We describe datasets, models, prompting settings, and evaluation metrics used in our experiments.

An unbounded $n$‑gram index that can retrieve sequences of any length, avoiding the fixed‑window limitation of traditional $n$‑gram tables.

How does Infini‑gram differ from a conventional fixed‑order $n$‑gram index?

A fixed $n$‑gram index only stores substrings of a predetermined length $n$, so queries longer than $n$ must be approximated. Infini‑gram stores every possible substring, so a query of any length can be answered exactly without approximation.

A massive English web‑scraped corpus (≈521 GB, 463.6 B tokens) that serves as a standard pre‑training source for large language models.

Why is the Common Pile split into three balanced shards?

Sharding balances I/O load across the 128 CPU cores and fits the 350 GB memory budget, allowing each shard to be processed in parallel without exceeding RAM limits.

A Danish language dataset (≈5.66 M samples, 6.83 B tokens, 10.5 GB) used to evaluate cross‑lingual memorization behavior.

Does Dynaword’s smaller size affect the indexing strategy?

Because Dynaword fits comfortably within the 84 GB memory budget, the same Infini‑gram pipeline can be applied without altering shard counts, but the shorter processing time (≈3 h) reflects its reduced scale.

Index the Common Pile and Dynaword corpora with Infini‑gram, using the resource allocations listed above.

Train the Comma v0.1 model on the Common Pile corpus.

Continually pre‑train DFM Decoder Open v0.3 over 30 B tokens in three stages, mixing two‑thirds Dynaword and one‑third Common Pile.

Generate three prompt sets (Generic, Specific, Prefix) of 100 samples each; Generic and Specific via GPT‑5.5, Prefix by truncating random training examples.

Validate prompt overlap with SIMPLETRACE to ensure the non‑adversarial sets have lower training‑data overlap than the Prefix set.

Run each model on the three prompt sets using temperature 0 and greedy decoding; collect generations.

Compute ALS, FMR, and NVR with SIMPLETRACE, then apply the propensity‑aware transformation to FMR and NVR.

**Table.** Performance metrics for different query types.

Empirical Results

We report how memorization varies across prompts, models, and training stages, highlighting the dominance of prefix attacks.

Prefix attacks elicit the strongest memorization, achieving an average verbatim span of 50.35 tokens.

Table 1 shows ALS 50.35 for the prefix setting, versus 27.95 (generic) and 29.47 (specific) in the Comma model.

All other prompt settings produce substantially lower spans, confirming that non‑adversarial prompting contributes only a modest fraction of the memorization signal.

**Figure 7.** Propensity scores for Common Pile across training stages of the DFM Decoder model.

**Figure 10.** Span length distributions for Common Pile (Comma model) across generic, specific, and prefix prompt settings.

Related Work

We survey prior work on memorization evaluation, distinguishing capability from propensity.

We introduce PROPME, the first framework for propensity‑aware evaluation of memorization in large language models. It spans settings from pure propensity measurement to capability‑focused evaluation, enabling direct comparison of a model’s willingness to memorize.

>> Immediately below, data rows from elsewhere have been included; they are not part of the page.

-- ==== Sys2Proof/Syntax.lean ====
section
/-! DEFINITION. The commands the sled takes: one constructor of Instr per row of spec/opcode_table.json. An operand is what the
sender of the command decides: a request's address and data, a register value, a frame, a reading of a sensor, or how the
environment answered (a sector's read outcome, a link's training, a signature check). `pick` operands name the allocator's
choice among free runs, which the manual leaves open (assumption log 4, 5). A Tallow command names the running program whose
current word it executes. -/

namespace Sys2Proof

/-- How the sectors read for an access or a copy came out (03 R111): error-free, corrected with at most so many symbols in one
sector, uncorrectable, or uncorrectable with the error located in a tag symbol. -/
inductive Chk
  | ok
  | corrected (symbols : Fin 4)
  | bad
  | tag
deriving DecidableEq, Repr

/-- A trial's stored form: its size in sectors and its bytes (03 R129, R652). -/
structure Packed where
  csize : Nat
  run : List Byte
deriving DecidableEq, Repr

/-- How a flash read ended: the first read, a retry step, or the rebuild from the stripe's parity gave the sectors, or no
decode step did (05 R188); and the sector check of what was read. -/
inductive LakeOut
  | first (chk : Chk)
  | retried (chk : Chk)
  | rebuilt (chk : Chk)
  | unreadable
deriving DecidableEq, Repr

/-- The request ports of a Pond controller (04 R144). -/
inductive PPort
  | rt | host | wick | codec | move
deriving DecidableEq, Repr

/-- The age thresholds of a queued Pond request (04 R145). -/
inductive UrgPct
  | p50 | p75 | p100
deriving DecidableEq, Repr

/-- What the peer sled answers about the region that an evacuation or peer move names (06 R260, R262; 08 R345). -/
inductive PeerView
  | ok
  | notNew
  | noGrant
  | refused (status : Byte) (detail : W16)
deriving DecidableEq, Repr

/-- How a copy ended: whether the destination's sectors verified, and what reading the source gave (02 R68). -/
structure Copied where
  ok : Bool
  src : LakeOut
deriving DecidableEq, Repr

/-- Which checkpoint a mount can read (05 R215). -/
inductive CkptRead
  | latest
  | older
  | neither
deriving DecidableEq, Repr

/-- What a push finds as it starts: the peer's answer about its region, and the check of the first segment it reads (06 R260). -/
structure PushView where
  peer : PeerView
  chk : Chk
deriving DecidableEq, Repr

/-- The checks of a frame that has the sled read: its own CRC, and that of the first segment read (07 R294; 06 R260). -/
structure FrameCheck where
  crcOk : Bool
  chk : Chk
deriving DecidableEq, Repr

/-- Who sets a Fence Map bit, and whether the part that failed is shared: the RT stream buffer of a port half, the channel sequencer of a die
(14 R504). -/
structure FenceBy where
  setter : BitVec 2
  whole : Bool
deriving DecidableEq, Repr

/-- What the self-test found: the units that failed, and the ports whose RT stream buffer failed (07 R311). -/
structure SelfTest where
  failed : List (Fin 1584)
  buffers : List (Fin 8)
deriving DecidableEq, Repr

/-- The payload of a Chain DATA frame and the outcome of its CRC (17 R573). -/
structure ChunkIn where
  data : Chunk
  crcOk : Bool
deriving DecidableEq, Repr

/-- What reading an image from host memory gave: its chunks, and whether every read was answered (17 R581). -/
structure ImageRead where
  body : List Chunk
  ok : Bool
deriving DecidableEq, Repr

/-- A firmware image or settings bundle as its manifest gives it, with the outcome of the checks that only its bytes
decide (17 R575 to R583). -/
structure Image where
  iseq : W64
  svn : W32
  version : W32
  setfmt : W16
  chunks : Nat
  /-- MAGIC, FORMAT, KIND, BODY_LEN and every reserved field of chunk 0 are valid (17 R582). -/
  formed : Bool
  /-- a settings bundle (17 R594). -/
  settings : Bool
deriving DecidableEq, Repr

/-- Which copy of the governing settings record can be read (17 R591, R593). -/
inductive RecRead
  | newer   -- the one with the higher `RSEQ`
  | other   -- only the other one
  | neither
deriving DecidableEq, Repr

/-- How one port half trained (07 R307, R310); a half that trains to no width is fenced. -/
structure Train where
  half : Fin 16
  ok : Bool
  width : BitVec 3
  speed : BitVec 3
  flit : BitVec 2
deriving DecidableEq, Repr

/-- A frame of the peer window, less its KIND (07 R293). -/
structure PFrame where
  src : W16
  tag : W32
  region : RegionId
  seg : BitVec 34
  seq : W32
  count : W32
  payload : List Byte
deriving DecidableEq, Repr

/-- How a management command arrives (18 R603, R613): SMBus or I3C without a session, PCIe VDM without one, or inside an SPDM
session. -/
inductive Via
  | bus
  | vdm
  | session (n : Nat)
deriving DecidableEq, Repr

/-- Where an SPDM message or session runs (18 R611): the management bus, a port half, the DOE mailbox of a host function. -/
inductive Carrier
  | bus
  | half (n : Fin 16)
  | doe (host : HostId)
deriving DecidableEq, Repr

/-- The three BARs of a host function (07 R279). -/
inductive Bar
  | bar0 | bar2 | bar4
deriving DecidableEq, Repr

Prior work on memorization can be organized along two axes: the type of target model (closed/commercial versus open) and the measurement method (internal signals such as activations, weights, or output probabilities versus external text comparisons). These axes give a coarse taxonomy of existing studies.

Within this taxonomy, research either detects whether a sequence appeared in training or extracts it via adversarial prompting. Detection treats memorization as a binary property, while extraction measures the ability to reproduce training data under targeted conditions.

Recent literature distinguishes capability—behaviours a model can exhibit when successfully elicited—from propensity—behaviours a model tends to exhibit under typical contexts. Most memorization evaluations focus on capability, ignoring how often models spontaneously reproduce training data.

A variety of token‑level metrics have been proposed, including verbatim memorization length, fraction of extractable sequences, longest common subsequence, and near‑verbatim recall (nv‑recall). These metrics differ in how they aggregate matches and the thresholds they impose.

Tracing tools such as Infini‑gram and OLMoTrace enable large‑scale identification of training data that appears in model generations. Building on this infrastructure, SIMPLETRACE adds an indexing step, unigram precomputation, multi‑worker parallelization, and a dedicated metrics aggregation pipeline, and is released as open‑source.

Limitations and Caveats

We discuss the scope limits, ethical implications, and future directions of our memorization study.

Our focus on direct comparison against full training corpora yields high measurement accuracy but limits applicability to models whose training data is not publicly available. The propensity transformation and the PROPME framework are nevertheless architecture‑agnostic and can be combined with logit‑, weight‑, or probability‑based memorization methods when training data access is unavailable. Our experiments cover a single model family – four checkpoints derived from two base models, three of which are continual pre‑trainings of the fourth – and two languages.

Extending the analysis to broader model architectures and additional languages would help clarify how architectural choices and multilingual training interact with memorization propensity. Finally, our results leave open the question of how data mixture composition affects memorization: it remains unclear whether mixing same‑language data produces effects comparable to those observed here under cross‑lingual mixtures of Dynaword and Common Pile.

All experiments are conducted on models trained exclusively on open, permissibly licensed data and intended for research use, as in our case. Our findings confirm that adversarial elicitation can surface memorized content even when propensity under ordinary prompting is low, underscoring the importance of capability‑level evaluation alongside propensity‑level assessment. We release SIMPLE‑TRACE as open‑source to support transparent and reproducible research.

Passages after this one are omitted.